Big Tech’s Week Featured Alphabet and Amazon Rallies, Meta Crash

This week was one for the record books for big tech, in ways both good and historically bad.

Results from a trio of Wall Street’s most widely followed names spurred huge weekly moves, with hundreds of billions of dollars getting created or evaporated. For Alphabet Inc. and Amazon.com Inc., strong reports underlined their growth prospects, spurring rallies that led to their biggest one-week percentage gains in months. For Meta Platforms, the Facebook parent that had the single-worst day in Wall Street history by one metric, it was a different story.

Alphabet rose 7.5% for the week, its best such performance since October. Earlier this week, it reported results that beat expectations, help by a robust performance in its advertising business. The week’s advance added $122.5 billion to its market valuation, bringing it close to the $2 trillion threshold. It rose 0.1% on Friday.
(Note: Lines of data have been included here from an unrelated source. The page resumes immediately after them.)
/-- A term on an input: THR and HYS of the input, INTERP of the unit; a term not yet seen takes its level from the sample. -/
def inputTerm (n i : Nat) (y : Option Around) (tPrev : Int) (old : Option (Bool × Bool × Bool)) (s : State) : TermStep :=
  match y with
  | none => ⟨false, false, false, none, 0⟩
  | some y =>
    let thr := signed 12 (app (TRG_CH_THR.THR i) s)
    let h : Int := app (TRG_CH_THR.HYS i) s
    let o := old.getD (decide (thr ≤ y.b), false, false)
    let c := crossStep thr h ⟨o.2.1, o.2.2⟩ y.b y.c
    let at' := fun (r : Bool) => crossTime tPrev (crossPos (app (TRG_CTRL.INTERP n) s) r thr y) s
    let lv := if old.isNone then decide (thr ≤ y.c) else if c.1 then true else if c.2.1 then false else o.1
    let e : Option (Bool × Int) := if old.isNone then none else if c.1 && !o.1 then some (true, at' true)
      else if c.2.1 && o.1 then some (false, at' false) else none
    ⟨lv, c.2.2.rise, c.2.2.fall, e, deskew i s⟩

/-- The term on TRIG_IN: its level at the sampling instant, and the last edge since the instant before. -/
def pinTerm (tPrev tNow : Int) (s : State) : TermStep :=
  let e := (trigEdgesIn tPrev tNow s).getLast?
  ⟨trigLevelAt tNow s, false, false, e.map (fun x => (x.2, x.1)), deskew 4 s⟩

/-- Whether a term's edge goes in the SLOPE direction. -/
def edgeFits (slope : Nat) (t : TermStep) : Bool :=
  match t.edge with
  | none => false
  | some e => slope == 2 || (slope == 0) == e.1

/-- Whether a term holds under its CODE. -/
def termTrue (code slope : Nat) (t : TermStep) : Bool :=
  match code with
  | 1 => t.level
  | 2 => !t.level
  | 3 => edgeFits slope t
  | _ => false

/-- Whether a pattern that is new to its unit was true at the sample before, by its levels: no edge is known there (DEDUCED, log entry 39). -/
def patBefore (n : Nat) (y : Nat → Option Around) (tPrev : Int) (s : State) : Bool :=
  let codes := (List.range 5).map (fun i => (i, patCode n i s.applied))
  let vals := (codes.filter (fun c => c.2 != 0)).map (fun c =>
    let level := if c.1 = 4 then trigLevelAt tPrev s
      else match y c.1 with
        | some a => decide (signed 12 (app (TRG_CH_THR.THR c.1) s) ≤ a.b)
        | none => false
    (c.2 == 1 && level) || (c.2 == 2 && !level))
  if app (TRG_PAT.FUNC n) s = 0 then vals.all id else vals.any id

/-- One sample of a PATTERN unit (R156). DEDUCED: log entry 39. -/
def stepPattern (n : Nat) (y : Nat → Option Around) (tPrev tNow : Int) (s : State) (u : UnitState) : List Found × UnitState :=
  let p := unitParam n s
  let terms := (List.range 5).map (fun i =>
    (patCode n i s.applied, if i = 4 then pinTerm tPrev tNow s else inputTerm n i (y i) tPrev (u.terms[i]?) s))
  let live := terms.filter (fun t => t.1 != 0)
  let vals := live.map (fun t => termTrue t.1 p.slope t.2)
  let now := if app (TRG_PAT.FUNC n) s = 0 then vals.all id else vals.any id
  -- the edge term made it true when the others alone would not have (DEDUCED)
  let byEdge := live.find? (fun t => t.1 == 3 && termTrue t.1 p.slope t.2 &&
    (app (TRG_PAT.FUNC n) s == 0 || !(live.any (fun w => w.1 != 3 && termTrue w.1 p.slope w.2))))
  let at' : Int × Int := match byEdge with
    | some t => match t.2.edge with
      | some e => (e.2, e.2 - t.2.skew)
      | none => (tNow, tNow)
    | none => (tNow, tNow)
  let u' := { u with terms := terms.map (fun t => (t.2.level, t.2.armR, t.2.armF)), patTrue := now }
  let p0 := { p with skew := 0 }
  let was := if u.terms.isEmpty then patBefore n y tPrev s else u.patTrue
  let rise := now && !was
  if app (TRG_PAT.DUR n) s = 0 then (if rise then [(.cond, at'.1, at'.2)] else [], u')
  else if rise then
    (if p.spec then [(.opening, at'.1, at'.2)] else [], { u' with patSince := some ⟨at'.1, at'.2, false⟩ })
  else if !now && was then
    (match u.patSince with
     | some w => closeHit p0 w (meets p.cond p.t1 p.t2 (tNow - w.raw)) tNow
     | none => [], { u' with patSince := none })
  else
    let e := elapse p0 tNow u'.patSince
    (e.1, { u' with patSince := e.2 })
Amazon rose 9.5% for the week, its biggest one-week gain since July 2020. The bulk of the week’s advance came on Friday, when shares surged nearly 14% on the back of a report that also sailed past expectations. Friday’s move was the biggest percentage gain for the stock since April 2015, and the nearly $191 billion it added in market value was a record one-day value gain for the U.S. market.

On the other end of the scale, Meta fell 21% over the week, its biggest one-week drop on record. The collapse came after it gave a weak revenue forecast amid stagnating user growth and increasing competition from TikTok. Shares suffered their biggest drop ever on Thursday, resulting in the biggest one-day wipeout of market value for any U.S. company in history. The stock fell 0.3% on Friday.

Big Tech’s Week Featured Alphabet and Amazon Rallies, Meta Crash

Overall, the tech-heavy Nasdaq 100 Index rose 1.7% for the week, its second straight weekly gain. Last week it was supported by strong reports from other mega-cap stocks, including Apple Inc. and Microsoft. 

©2022 Bloomberg L.P.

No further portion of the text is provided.